_Exercise goal:_ Looking at the entries underneath, work out how many lines contain "with". Write only that number.

##########

/-! Completion (R51-R53). -/

/-- Every workgroup of the launch has exited, its scratchpad released: no chunk in flight writes it or counts on a barrier in
it (R382, R383). -/
def launchDone (s : State) (l : Nat) (x : Launch) : Bool :=
  x.eligible && decide (clusters x.hdr ≤ x.nextCluster) && x.again.isEmpty && x.saved == 0
    && !(List.any s.wgs fun p => p.2.launch == l)
/-- The completion release waits for writes to the host and the pool (R356). -/
def writesOut (s : State) (ctx : Nat) : Bool := List.any s.host.reqs fun p => p.2.ctx == ctx && p.2.write.isSome
/-- The steps of R51 from the launch's phase on, as far as they go. A signal on a remote page is a returning atomic on stream 0
(log 38): the next step waits until it has been performed. -/
def completeSteps : Nat → State → Nat → State
  | 0, s, _ => s
  | n + 1, s, k =>
    match smFind s.launches k with
    | none => s
    | some x =>
      let go := fun (s : State) (p : Nat) => s.adjLaunch k fun y => { y with phase := p, retryAt := 0 }
      match x.phase with
      | 0 =>
        if writesOut s x.ctx || (hf x.hdr 21 1 == 1 && releaseBusy s 5) then s
        else completeSteps n (go (if hf x.hdr 21 1 = 1 then releaseAt s 5 else s) (if x.failed then 3 else 1)) k
      | 1 | 2 =>
        let i := x.phase - 1
        if !(hSigen x.hdr).testBit i then completeSteps n (go s (x.phase + 1)) k
        else
          let va := hCounter x.hdr (hf x.hdr (512 + 64 * i) 32)
          match addCounter s x.ctx 0 [1, k, 4 + i] true va (BitVec.ofNat 64 (hf x.hdr (544 + 64 * i) 32)) with
          | .wait s => s
          | .done s => completeSteps n (go s (x.phase + 1)) k
          | .fault s c =>
            if parksAs c then
              let s := if x.posted.getLsbD (4 + i) then s else postRec s x.ctx (dispRec c x.id va)
              s.adjLaunch k fun y => { y with retryAt := s.now + 10000, posted := y.posted ||| (1#6 <<< (4 + i)) }
            else completeSteps n (go (postRec s x.ctx (dispRec c x.id va)) (x.phase + 1)) k
      | 3 =>
        let s := if hf x.hdr 22 1 = 1 then sendMsix s x.ten (hf x.hdr 24 4) else s
        { s with launches := smDel s.launches k }
      | _ => { s with launches := smDel s.launches k }
/-- LAUNCH_COMPLETE (R51-R53, R382). -/
def execLaunchComplete (l : Nat) (s : State) : Res :=
  .next (match smFind s.launches l with
    | none => s
    | some x => if launchDone s l x && x.retryAt == 0 && (ctxRuns s x.ctx || decide (0 < clusters x.hdr)) then completeSteps 5 s l else s)
/-- COMPLETION_SIGNAL_RETRY (R51). -/
def execCompletionSignalRetry (l : Nat) (s : State) : Res :=
  .next (match smFind s.launches l with
    | none => s
    | some x => if x.phase ≠ 0 ∧ x.retryAt ≠ 0 ∧ x.retryAt ≤ s.now then completeSteps 5 s l else s)

end Sys2Proof.Machine
end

##########

_Task output:_ 9